/-- `MODE32` reads the same prefix whatever `vvvv'[3]` is (R57). -/
theorem vex3Fields_mode32_flipV (v1 v2 : Byte) : vex3Fields .mode32 v1 (v2 ^^^ 0x40#8) = vex3Fields .mode32 v1 v2 := by
  have h : ∀ v : Byte, (v ^^^ 0x40#8)[7] = v[7] ∧
      ~~~((v ^^^ 0x40#8).extractLsb' 3 4) &&& 7#4 = ~~~(v.extractLsb' 3 4) &&& 7#4 := by decide
  simp only [vex3Fields, vexMode32, h, reduceCtorEq, if_false]

/-- Settles O13: the body is read in `MODE32` right after the legacy prefixes, and its VEX prefixes as R57 says. -/
theorem mode32ReadsPrefixBytesItsOwnWay : Obligations.Mode32ReadsPrefixBytesItsOwnWay := by
  intro P rest hP
  have hC5 : ∀ bs, decode .mode32 (P ++ 0xC5#8 :: bs) = parseC5 .mode32 P false bs := decode_mode32 hP (by decide)
  have hC4 : ∀ bs, decode .mode32 (P ++ 0xC4#8 :: bs) = parseC4 .mode32 P false bs := decode_mode32 hP (by decide)
  refine ⟨fun b hlo hhi => ?_, fun v1 hv1 => ?_, fun v1 v2 => ?_⟩
  · have hrex := (isRexByte_iff b).2 ⟨hlo, hhi⟩
    have hnot : ∀ c ∈ [0x0F#8, 0xC4#8, 0xC5#8], isRexByte c = false := by decide
    have hne : ∀ c ∈ [0x0F#8, 0xC4#8, 0xC5#8], b ≠ c := fun c hc e => by
      rw [e, hnot c hc] at hrex
      cases hrex
    rw [decode_mode32 hP (not_isLegacyPrefix_of_isRexByte hrex),
      parseBody_outOfScope _ _ _ (hne _ (by simp)) (hne _ (by simp)) (hne _ (by simp))]
  · have hbits : ∀ v : Byte, v.toNat < 0xC0 → v.extractLsb' 6 2 ≠ 3#2 := by decide
    have hother : Mode.mode32 ≠ .mode64 ∧ v1.extractLsb' 6 2 ≠ 3#2 := ⟨nofun, hbits v1 hv1⟩
    refine ⟨?_, ?_⟩
    · rw [hC5, parseC5_cons, if_pos hother]
    · rw [hC4]
      exact if_pos hother
  · have hB : ∀ v : Byte, (v ^^^ 0x20#8).extractLsb' 6 2 = v.extractLsb' 6 2 ∧
        (v ^^^ 0x20#8).extractLsb' 0 5 = v.extractLsb' 0 5 := by decide
    have hV : ∀ v : Byte, (v ^^^ 0x40#8).extractLsb' 0 2 = v.extractLsb' 0 2 ∧ (v ^^^ 0x40#8)[2] = v[2] := by decide
    refine ⟨?_, ?_⟩
    · rw [hC4, hC4, parseC4_cons_cons, parseC4_cons_cons, vex3Fields_mode32_flipB, (hB v1).1, (hB v1).2]
    · simp only [hC4, parseC4_cons_cons, vex3Fields_mode32_flipV, hV]

end Sys2Proof

/-! ### What a step does with the bytes at `RIP` (spec/30_encoding.md R51, R52, spec/20_memory.md R42) -/

namespace Sys2Proof.Machine

/-- A step whose bytes decode to an instruction executes it. -/
theorem step_of_decode_instr {s : State} {i : Instr} (hl : launchRefusal s = none)
    (h : decode s.cfg.mode s.fetchWindow = .instr i) : step s = exec i s := by
  simp [step, hl, h]

/-- A step whose bytes the decoder refuses is refused for the decoder's reason (R75). -/
theorem step_of_decode_refused {s : State} {why : NotInSpec} (hl : launchRefusal s = none)
    (h : decode s.cfg.mode s.fetchWindow = .refused why) : step s = .refused (NotInSpec.toRefusal why) := by
  simp [step, hl, h]

/-- A step whose bytes end before an instruction does stops as the next byte's fetch says. -/
theorem step_of_decode_truncated {s : State} (hl : launchRefusal s = none)
    (h : decode s.cfg.mode s.fetchWindow = .truncated) : step s = s.fetchStop.outcome := by
  simp [step, hl, h]

/-- Settles O2: the encoding is the first the decoder sees, and decoding gives it back whatever follows. -/
theorem encodedInstructionAtRipIsExecuted : Obligations.EncodedInstructionAtRipIsExecuted := by
  intro s i hl hwf hcode
  obtain ⟨rest, hwindow⟩ := hcode.fetchWindow_startsWith ((encode_length_le i).trans (by decide))
  exact step_of_decode_instr hl (hwindow ▸ decode_encode hwf rest)

/-- Settles O1: one case of a step each. -/
theorem stepRunsDecodedInstruction : Obligations.StepRunsDecodedInstruction := fun _ hl =>
  ⟨fun _ => step_of_decode_instr hl, step_of_decode_ud hl, step_of_decode_refused hl, step_of_decode_refused hl⟩

/-! #### Where the fetched bytes end -/

/-- No more bytes are fetched than asked for. -/
theorem State.fetchFrom_length_le (s : State) (n k : Nat) : (s.fetchFrom n k).length ≤ n := by
  induction n generalizing k with
  | zero => exact Nat.le_refl 0
  | succ n ih =>
    rw [State.fetchFrom]
    split
    · exact Nat.zero_le _
    · exact Nat.succ_le_succ (ih (k + 1))

/-- No byte is fetched from one on that the platform does not admit. -/
theorem State.fetchFrom_length_le_of_stop (s : State) {m k : Nat} {stop : Stop}
    (h : s.access .fetch (s.byteAddr s.rip (k + m)) 1 = some stop) (n : Nat) : (s.fetchFrom n k).length ≤ m := by
  induction m generalizing n k with
  | zero =>
    cases n with
    | zero => exact Nat.le_refl 0
    | succ n => simp only [Nat.add_zero] at h; simp [State.fetchFrom, h]
  | succ m ih =>
    cases n with
    | zero => exact Nat.zero_le _
    | succ n =>
      rw [State.fetchFrom]
      split
      · exact Nat.zero_le _
      · exact Nat.succ_le_succ (ih (by rwa [Nat.add_right_comm]) n)

/-- Fifteen bytes that stand at `RIP` and can be fetched are all the decoder sees (R52). -/
theorem CodeAt.fetchWindow_eq {s : State} {bytes : List Byte} (h : CodeAt s bytes) (hlen : bytes.length = maxLen) :
    s.fetchWindow = bytes :=
  ((h.fetchWindow_startsWith hlen.le).eq_of_length_le (hlen ▸ s.fetchFrom_length_le maxLen 0)).symm

/-- Bytes that stand at `RIP` before one that cannot be fetched are all the decoder sees (R42). -/
theorem CodeAt.fetchWindow_eq_of_stop {s : State} {bytes : List Byte} {stop : Stop} (h : CodeAt s bytes)
    (hlen : bytes.length ≤ maxLen) (hstop : s.access .fetch (s.byteAddr s.rip bytes.length) 1 = some stop) :
    s.fetchWindow = bytes :=
  ((h.fetchWindow_startsWith hlen).eq_of_length_le
    (s.fetchFrom_length_le_of_stop (k := 0) (by rwa [Nat.zero_add]) maxLen)).symm

/-- Settles O45: the decoder asks for a byte that cannot be fetched. -/
theorem fetchFaultComesFirst : Obligations.FetchFaultComesFirst := by
  intro s bytes stop hl hlen hcode htrunc hstop
  have hwindow := hcode.fetchWindow_eq_of_stop hlen.le hstop
  rw [step_of_decode_truncated hl (hwindow ▸ htrunc), State.fetchStop, hwindow, if_pos hlen, hstop, Option.getD_some]

/-- Settles O46: the decoder asks for a sixteenth byte. -/
theorem sequenceOverFifteenBytesRaisesGp : Obligations.SequenceOverFifteenBytesRaisesGp := by
  intro s bytes hl hlen hcode htrunc
  have hwindow := hcode.fetchWindow_eq hlen
  rw [step_of_decode_truncated hl (hwindow ▸ htrunc), State.fetchStop, hwindow, if_neg hlen.not_lt]
  rfl

/-! #### A table word placed at `RIP` (spec/70_reset_and_hazards.md R170 to R174) -/

@[simp] theorem State.placeBytes_rip (bytes : List Byte) (s : State) (k : Nat) :
    (s.placeBytes k bytes).rip = s.rip := by
  induction bytes generalizing s k with
  | nil => rfl
  | cons b bs ih => exact ih _ _

@[simp] theorem State.placeBytes_cfg (bytes : List Byte) (s : State) (k : Nat) :
    (s.placeBytes k bytes).cfg = s.cfg := by
  induction bytes generalizing s k with
  | nil => rfl
  | cons b bs ih => exact ih _ _

@[simp] theorem State.placeBytes_eflags (bytes : List Byte) (s : State) (k : Nat) :
    (s.placeBytes k bytes).eflags = s.eflags := by
  induction bytes generalizing s k with
  | nil => rfl
  | cons b bs ih => exact ih _ _

/-- Bytes placed from byte `k` of the instruction on leave the bytes before it. -/
theorem State.readByte_placeBytes_of_lt (bytes : List Byte) {s : State} {j k : Nat} (hwf : Memory.wf s.mem = true)
    (hlen : k + bytes.length < 2 ^ 32) (hj : j < k) :
    (s.placeBytes k bytes).readByte (s.byteAddr s.rip j) = s.readByte (s.byteAddr s.rip j) := by
  induction bytes generalizing s k with
  | nil => rfl
  | cons b bs ih =>
    rw [List.length_cons] at hlen
    have hne : (s.byteAddr s.rip j).toNat ≠ (s.byteAddr s.rip k).toNat := fun e =>
      absurd (s.byteAddr_inj s.rip j k (by omega) (by omega) (BitVec.eq_of_toNat_eq e)) hj.ne
    have hkeep : Memory.read (Memory.write s.mem (s.byteAddr s.rip k).toNat b) (s.byteAddr s.rip j).toNat =
        s.readByte (s.byteAddr s.rip j) := by
      rw [Memory.read_write _ _ _ _ hwf, if_neg hne, State.readByte]
    exact (ih (s := { s with mem := Memory.write s.mem (s.byteAddr s.rip k).toNat b })
      (Memory.write_wf _ _ _ (s.byteAddr s.rip k).isLt hwf) (by omega) (by omega)).trans hkeep

/-- Bytes placed from byte `k` of the instruction on are read back there. -/
theorem State.readByte_placeBytes (bytes : List Byte) {s : State} {j k : Nat} (hwf : Memory.wf s.mem = true)
    (hlen : k + bytes.length < 2 ^ 32) (hj : j < bytes.length) :
    (s.placeBytes k bytes).readByte (s.byteAddr s.rip (k + j)) = bytes[j] := by
  induction bytes generalizing s j k with
  | nil => exact absurd hj (Nat.not_lt_zero j)
  | cons b bs ih =>
    rw [List.length_cons] at hlen
    have hwf' := Memory.write_wf _ _ b (s.byteAddr s.rip k).isLt hwf
    cases j with
    | zero =>
      have hwritten : Memory.read (Memory.write s.mem (s.byteAddr s.rip k).toNat b) (s.byteAddr s.rip k).toNat = b := by
        rw [Memory.read_write _ _ _ _ hwf, if_pos rfl]
      exact (State.readByte_placeBytes_of_lt bs
        (s := { s with mem := Memory.write s.mem (s.byteAddr s.rip k).toNat b }) hwf' (by omega)
        (Nat.lt_succ_self k)).trans hwritten
    | succ j =>
      rw [← Nat.add_assoc, Nat.add_right_comm]
      exact ih (s := { s with mem := Memory.write s.mem (s.byteAddr s.rip k).toNat b }) hwf' (by omega)
        (by simpa using hj)

/-- Bytes placed at `RIP` stand there, where the platform lets them be fetched. -/
theorem State.codeAt_placeBytes {s : State} {bytes : List Byte} (hwf : Memory.wf s.mem = true)
    (hlen : bytes.length < 2 ^ 32)
    (hfetch : ∀ k < bytes.length, s.access .fetch (s.byteAddr s.rip k) 1 = none) :
    CodeAt (s.placeBytes 0 bytes) bytes := by
  intro k hk
  have hcfg := s.placeBytes_cfg bytes 0
  have hrip := s.placeBytes_rip bytes 0
  rw [State.access_congr hcfg hrip, hrip, State.byteAddr_congr hcfg]
  refine ⟨hfetch k hk, ?_⟩
  simpa using State.readByte_placeBytes bytes (k := 0) hwf (by omega) hk

theorem bytesOfWord_length (n w : Nat) : (bytesOfWord n w).length = n := by
  induction n with
  | zero => rfl
  | succ n ih => rw [bytesOfWord, List.length_cons, ih]

theorem tableBytes_length {nbits : Nat} (w : Nat) (h : nbits / 8 ≤ maxLen) : (tableBytes nbits w).length = maxLen := by
  rw [tableBytes, List.length_append, bytesOfWord_length, List.length_replicate]
  omega

/-- A table word that decodes to an instruction is read as it from its fifteen bytes. -/
theorem decode_tableBytes {nbits w : Nat} {i : Instr} (h : decodeTableWord nbits w = some i) :
    decode .mode64 (tableBytes nbits w) = .instr i := by
  unfold decodeTableWord at h
  split at h
  · next hdecode => rw [hdecode, Option.some.inj h]
  · cases h

/-- Settles O3: the placed bytes are all the decoder sees, in the mode in which the word was decoded. -/
theorem fetchWordIsExecutedNext : Obligations.FetchWordIsExecutedNext := by
  intro s nbits w i hwf hbits hdecode hl hfetch
  have hlen := tableBytes_length w hbits
  have hcode : CodeAt (s.withFetchWord nbits w) (tableBytes nbits w) :=
    State.codeAt_placeBytes hwf (hlen ▸ by decide) (hlen ▸ hfetch)
  have hcfg : (s.withFetchWord nbits w).cfg = s.launched.cfg := State.placeBytes_cfg ..
  have hl' : launchRefusal (s.withFetchWord nbits w) = none :=
    (launchRefusal_congr hcfg (State.placeBytes_eflags ..)).trans hl
  refine step_of_decode_instr hl' ?_
  rw [hcode.fetchWindow_eq hlen, hcfg]
  exact decode_tableBytes hdecode

end Sys2Proof.Machine

/-! ### Launches that are refused (spec/00_scope.md R3, spec/60_exceptions.md R144, R165) -/

namespace Sys2Proof.Machine

theorem mode_modelled_iff (mode : Mode) : mode.modelled = true ↔ mode = .mode64 ∨ mode = .mode32 := by
  cases mode <;> simp [Mode.modelled]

· · · · · · ·

About this exercise:
Go through the listing and copy each line that includes the string "decide".

Response area:
      ~~~((v ^^^ 0x40#8).extractLsb' 3 4) &&& 7#4 = ~~~(v.extractLsb' 3 4) &&& 7#4 := by decide
  have hC5 : ∀ bs, decode .mode32 (P ++ 0xC5#8 :: bs) = parseC5 .mode32 P false bs := decode_mode32 hP (by decide)
  have hC4 : ∀ bs, decode .mode32 (P ++ 0xC4#8 :: bs) = parseC4 .mode32 P false bs := decode_mode32 hP (by decide)
    have hnot : ∀ c ∈ [0x0F#8, 0xC4#8, 0xC5#8], isRexByte c = false := by decide
  · have hbits : ∀ v : Byte, v.toNat < 0xC0 → v.extractLsb' 6 2 ≠ 3#2 := by decide
        (v ^^^ 0x20#8).extractLsb' 0 5 = v.extractLsb' 0 5 := by decide
    have hV : ∀ v : Byte, (v ^^^ 0x40#8).extractLsb' 0 2 = v.extractLsb' 0 2 ∧ (v ^^^ 0x40#8)[2] = v[2] := by decide
  obtain ⟨rest, hwindow⟩ := hcode.fetchWindow_startsWith ((encode_length_le i).trans (by decide))
    State.codeAt_placeBytes hwf (hlen ▸ by decide) (hlen ▸ hfetch)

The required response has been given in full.